## TO DO
Using the listing below, print exactly everything from the line with "c f).tier = s.tier := rfl" down to the line with "c f).hub = s.hub := rfl", both included, and nothing more.

══════════════════════════════

-- ==== Sys2Proof/Laws/State.lean ====
section
/-! SUPPORT. What each update of the state leaves alone: one lemma per field per update. -/
namespace Sys2Proof.Machine

variable (s : State)

@[simp] theorem State.setCell_caps (c : Nat) (x : Cell) : (s.setCell c x).caps = s.caps := rfl
@[simp] theorem State.setCell_now (c : Nat) (x : Cell) : (s.setCell c x).now = s.now := rfl
@[simp] theorem State.setCell_mem (c : Nat) (x : Cell) : (s.setCell c x).mem = s.mem := rfl
@[simp] theorem State.setCell_tier (c : Nat) (x : Cell) : (s.setCell c x).tier = s.tier := rfl
@[simp] theorem State.setCell_ctxs (c : Nat) (x : Cell) : (s.setCell c x).ctxs = s.ctxs := rfl
@[simp] theorem State.setCell_hub (c : Nat) (x : Cell) : (s.setCell c x).hub = s.hub := rfl
@[simp] theorem State.setCell_rm (c : Nat) (x : Cell) : (s.setCell c x).rm = s.rm := rfl
@[simp] theorem State.setCell_fab (c : Nat) (x : Cell) : (s.setCell c x).fab = s.fab := rfl
@[simp] theorem State.setCell_boot (c : Nat) (x : Cell) : (s.setCell c x).boot = s.boot := rfl
@[simp] theorem State.setCell_nb (c : Nat) (x : Cell) : (s.setCell c x).nb = s.nb := rfl
@[simp] theorem State.setCell_runs (c : Nat) (x : Cell) : (s.setCell c x).runs = s.runs := rfl
@[simp] theorem State.setCell_nextRun (c : Nat) (x : Cell) : (s.setCell c x).nextRun = s.nextRun := rfl
@[simp] theorem State.setCell_out (c : Nat) (x : Cell) : (s.setCell c x).out = s.out := rfl
@[simp] theorem State.setCell_free (c : Nat) (x : Cell) : (s.setCell c x).free = s.free := rfl
@[simp] theorem State.setCell_inputs (c : Nat) (x : Cell) : (s.setCell c x).inputs = s.inputs := rfl
@[simp] theorem State.setCell_cur (c : Nat) (x : Cell) : (s.setCell c x).cur = s.cur := rfl
@[simp] theorem State.setCell_arg (c : Nat) (x : Cell) : (s.setCell c x).arg = s.arg := rfl

@[simp] theorem State.modCell_caps (c : Nat) (f : Cell → Cell) : (s.modCell c f).caps = s.caps := rfl
@[simp] theorem State.modCell_now (c : Nat) (f : Cell → Cell) : (s.modCell c f).now = s.now := rfl
@[simp] theorem State.modCell_mem (c : Nat) (f : Cell → Cell) : (s.modCell c f).mem = s.mem := rfl
@[simp] theorem State.modCell_tier (c : Nat) (f : Cell → Cell) : (s.modCell c f).tier = s.tier := rfl
@[simp] theorem State.modCell_ctxs (c : Nat) (f : Cell → Cell) : (s.modCell c f).ctxs = s.ctxs := rfl
@[simp] theorem State.modCell_hub (c : Nat) (f : Cell → Cell) : (s.modCell c f).hub = s.hub := rfl
@[simp] theorem State.modCell_rm (c : Nat) (f : Cell → Cell) : (s.modCell c f).rm = s.rm := rfl
@[simp] theorem State.modCell_fab (c : Nat) (f : Cell → Cell) : (s.modCell c f).fab = s.fab := rfl
@[simp] theorem State.modCell_boot (c : Nat) (f : Cell → Cell) : (s.modCell c f).boot = s.boot := rfl
@[simp] theorem State.modCell_nb (c : Nat) (f : Cell → Cell) : (s.modCell c f).nb = s.nb := rfl
@[simp] theorem State.modCell_runs (c : Nat) (f : Cell → Cell) : (s.modCell c f).runs = s.runs := rfl
@[simp] theorem State.modCell_nextRun (c : Nat) (f : Cell → Cell) : (s.modCell c f).nextRun = s.nextRun := rfl
@[simp] theorem State.modCell_out (c : Nat) (f : Cell → Cell) : (s.modCell c f).out = s.out := rfl
@[simp] theorem State.modCell_free (c : Nat) (f : Cell → Cell) : (s.modCell c f).free = s.free := rfl
@[simp] theorem State.modCell_inputs (c : Nat) (f : Cell → Cell) : (s.modCell c f).inputs = s.inputs := rfl
@[simp] theorem State.modCell_cur (c : Nat) (f : Cell → Cell) : (s.modCell c f).cur = s.cur := rfl
@[simp] theorem State.modCell_arg (c : Nat) (f : Cell → Cell) : (s.modCell c f).arg = s.arg := rfl

@[simp] theorem State.setCtx_caps (a : Nat) (x : Ctx) : (s.setCtx a x).caps = s.caps := rfl
@[simp] theorem State.setCtx_now (a : Nat) (x : Ctx) : (s.setCtx a x).now = s.now := rfl
@[simp] theorem State.setCtx_mem (a : Nat) (x : Ctx) : (s.setCtx a x).mem = s.mem := rfl
@[simp] theorem State.setCtx_tier (a : Nat) (x : Ctx) : (s.setCtx a x).tier = s.tier := rfl
@[simp] theorem State.setCtx_cells (a : Nat) (x : Ctx) : (s.setCtx a x).cells = s.cells := rfl
@[simp] theorem State.setCtx_hub (a : Nat) (x : Ctx) : (s.setCtx a x).hub = s.hub := rfl
@[simp] theorem State.setCtx_rm (a : Nat) (x : Ctx) : (s.setCtx a x).rm = s.rm := rfl
@[simp] theorem State.setCtx_fab (a : Nat) (x : Ctx) : (s.setCtx a x).fab = s.fab := rfl
@[simp] theorem State.setCtx_boot (a : Nat) (x : Ctx) : (s.setCtx a x).boot = s.boot := rfl
@[simp] theorem State.setCtx_nb (a : Nat) (x : Ctx) : (s.setCtx a x).nb = s.nb := rfl
@[simp] theorem State.setCtx_runs (a : Nat) (x : Ctx) : (s.setCtx a x).runs = s.runs := rfl
@[simp] theorem State.setCtx_nextRun (a : Nat) (x : Ctx) : (s.setCtx a x).nextRun = s.nextRun := rfl
@[simp] theorem State.setCtx_out (a : Nat) (x : Ctx) : (s.setCtx a x).out = s.out := rfl
@[simp] theorem State.setCtx_free (a : Nat) (x : Ctx) : (s.setCtx a x).free = s.free := rfl
@[simp] theorem State.setCtx_inputs (a : Nat) (x : Ctx) : (s.setCtx a x).inputs = s.inputs := rfl
@[simp] theorem State.setCtx_cur (a : Nat) (x : Ctx) : (s.setCtx a x).cur = s.cur := rfl
@[simp] theorem State.setCtx_arg (a : Nat) (x : Ctx) : (s.setCtx a x).arg = s.arg := rfl

@[simp] theorem State.modCtx_caps (a : Nat) (f : Ctx → Ctx) : (s.modCtx a f).caps = s.caps := rfl
@[simp] theorem State.modCtx_now (a : Nat) (f : Ctx → Ctx) : (s.modCtx a f).now = s.now := rfl
@[simp] theorem State.modCtx_mem (a : Nat) (f : Ctx → Ctx) : (s.modCtx a f).mem = s.mem := rfl
@[simp] theorem State.modCtx_tier (a : Nat) (f : Ctx → Ctx) : (s.modCtx a f).tier = s.tier := rfl
@[simp] theorem State.modCtx_cells (a : Nat) (f : Ctx → Ctx) : (s.modCtx a f).cells = s.cells := rfl
@[simp] theorem State.modCtx_hub (a : Nat) (f : Ctx → Ctx) : (s.modCtx a f).hub = s.hub := rfl
@[simp] theorem State.modCtx_rm (a : Nat) (f : Ctx → Ctx) : (s.modCtx a f).rm = s.rm := rfl
@[simp] theorem State.modCtx_fab (a : Nat) (f : Ctx → Ctx) : (s.modCtx a f).fab = s.fab := rfl
@[simp] theorem State.modCtx_boot (a : Nat) (f : Ctx → Ctx) : (s.modCtx a f).boot = s.boot := rfl
@[simp] theorem State.modCtx_nb (a : Nat) (f : Ctx → Ctx) : (s.modCtx a f).nb = s.nb := rfl
@[simp] theorem State.modCtx_runs (a : Nat) (f : Ctx → Ctx) : (s.modCtx a f).runs = s.runs := rfl
@[simp] theorem State.modCtx_nextRun (a : Nat) (f : Ctx → Ctx) : (s.modCtx a f).nextRun = s.nextRun := rfl
@[simp] theorem State.modCtx_out (a : Nat) (f : Ctx → Ctx) : (s.modCtx a f).out = s.out := rfl
@[simp] theorem State.modCtx_free (a : Nat) (f : Ctx → Ctx) : (s.modCtx a f).free = s.free := rfl
@[simp] theorem State.modCtx_inputs (a : Nat) (f : Ctx → Ctx) : (s.modCtx a f).inputs = s.inputs := rfl
@[simp] theorem State.modCtx_cur (a : Nat) (f : Ctx → Ctx) : (s.modCtx a f).cur = s.cur := rfl
@[simp] theorem State.modCtx_arg (a : Nat) (f : Ctx → Ctx) : (s.modCtx a f).arg = s.arg := rfl

@[simp] theorem State.modGrid_caps (g : Nat) (f : Grid → Grid) : (s.modGrid g f).caps = s.caps := rfl
@[simp] theorem State.modGrid_now (g : Nat) (f : Grid → Grid) : (s.modGrid g f).now = s.now := rfl
@[simp] theorem State.modGrid_mem (g : Nat) (f : Grid → Grid) : (s.modGrid g f).mem = s.mem := rfl
@[simp] theorem State.modGrid_tier (g : Nat) (f : Grid → Grid) : (s.modGrid g f).tier = s.tier := rfl
@[simp] theorem State.modGrid_ctxs (g : Nat) (f : Grid → Grid) : (s.modGrid g f).ctxs = s.ctxs := rfl
@[simp] theorem State.modGrid_cells (g : Nat) (f : Grid → Grid) : (s.modGrid g f).cells = s.cells := rfl
@[simp] theorem State.modGrid_rm (g : Nat) (f : Grid → Grid) : (s.modGrid g f).rm = s.rm := rfl
@[simp] theorem State.modGrid_fab (g : Nat) (f : Grid → Grid) : (s.modGrid g f).fab = s.fab := rfl
@[simp] theorem State.modGrid_boot (g : Nat) (f : Grid → Grid) : (s.modGrid g f).boot = s.boot := rfl
@[simp] theorem State.modGrid_nb (g : Nat) (f : Grid → Grid) : (s.modGrid g f).nb = s.nb := rfl
@[simp] theorem State.modGrid_runs (g : Nat) (f : Grid → Grid) : (s.modGrid g f).runs = s.runs := rfl
@[simp] theorem State.modGrid_nextRun (g : Nat) (f : Grid → Grid) : (s.modGrid g f).nextRun = s.nextRun := rfl
@[simp] theorem State.modGrid_out (g : Nat) (f : Grid → Grid) : (s.modGrid g f).out = s.out := rfl
@[simp] theorem State.modGrid_free (g : Nat) (f : Grid → Grid) : (s.modGrid g f).free = s.free := rfl
@[simp] theorem State.modGrid_inputs (g : Nat) (f : Grid → Grid) : (s.modGrid g f).inputs = s.inputs := rfl
@[simp] theorem State.modGrid_cur (g : Nat) (f : Grid → Grid) : (s.modGrid g f).cur = s.cur := rfl
@[simp] theorem State.modGrid_arg (g : Nat) (f : Grid → Grid) : (s.modGrid g f).arg = s.arg := rfl

@[simp] theorem State.modGraph_caps (p : Nat) (f : Graph → Graph) : (s.modGraph p f).caps = s.caps := rfl
@[simp] theorem State.modGraph_now (p : Nat) (f : Graph → Graph) : (s.modGraph p f).now = s.now := rfl
@[simp] theorem State.modGraph_mem (p : Nat) (f : Graph → Graph) : (s.modGraph p f).mem = s.mem := rfl
@[simp] theorem State.modGraph_tier (p : Nat) (f : Graph → Graph) : (s.modGraph p f).tier = s.tier := rfl
@[simp] theorem State.modGraph_ctxs (p : Nat) (f : Graph → Graph) : (s.modGraph p f).ctxs = s.ctxs := rfl
@[simp] theorem State.modGraph_cells (p : Nat) (f : Graph → Graph) : (s.modGraph p f).cells = s.cells := rfl
@[simp] theorem State.modGraph_rm (p : Nat) (f : Graph → Graph) : (s.modGraph p f).rm = s.rm := rfl
@[simp] theorem State.modGraph_fab (p : Nat) (f : Graph → Graph) : (s.modGraph p f).fab = s.fab := rfl
@[simp] theorem State.modGraph_boot (p : Nat) (f : Graph → Graph) : (s.modGraph p f).boot = s.boot := rfl
@[simp] theorem State.modGraph_nb (p : Nat) (f : Graph → Graph) : (s.modGraph p f).nb = s.nb := rfl
@[simp] theorem State.modGraph_runs (p : Nat) (f : Graph → Graph) : (s.modGraph p f).runs = s.runs := rfl
@[simp] theorem State.modGraph_nextRun (p : Nat) (f : Graph → Graph) : (s.modGraph p f).nextRun = s.nextRun := rfl
@[simp] theorem State.modGraph_out (p : Nat) (f : Graph → Graph) : (s.modGraph p f).out = s.out := rfl
@[simp] theorem State.modGraph_free (p : Nat) (f : Graph → Graph) : (s.modGraph p f).free = s.free := rfl
@[simp] theorem State.modGraph_inputs (p : Nat) (f : Graph → Graph) : (s.modGraph p f).inputs = s.inputs := rfl
@[simp] theorem State.modGraph_cur (p : Nat) (f : Graph → Graph) : (s.modGraph p f).cur = s.cur := rfl
@[simp] theorem State.modGraph_arg (p : Nat) (f : Graph → Graph) : (s.modGraph p f).arg = s.arg := rfl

══════════════════════════════

## FINISHED TASK
@[simp] theorem State.modCell_tier (c : Nat) (f : Cell → Cell) : (s.modCell c f).tier = s.tier := rfl
@[simp] theorem State.modCell_ctxs (c : Nat) (f : Cell → Cell) : (s.modCell c f).ctxs = s.ctxs := rfl
@[simp] theorem State.modCell_hub (c : Nat) (f : Cell → Cell) : (s.modCell c f).hub = s.hub := rfl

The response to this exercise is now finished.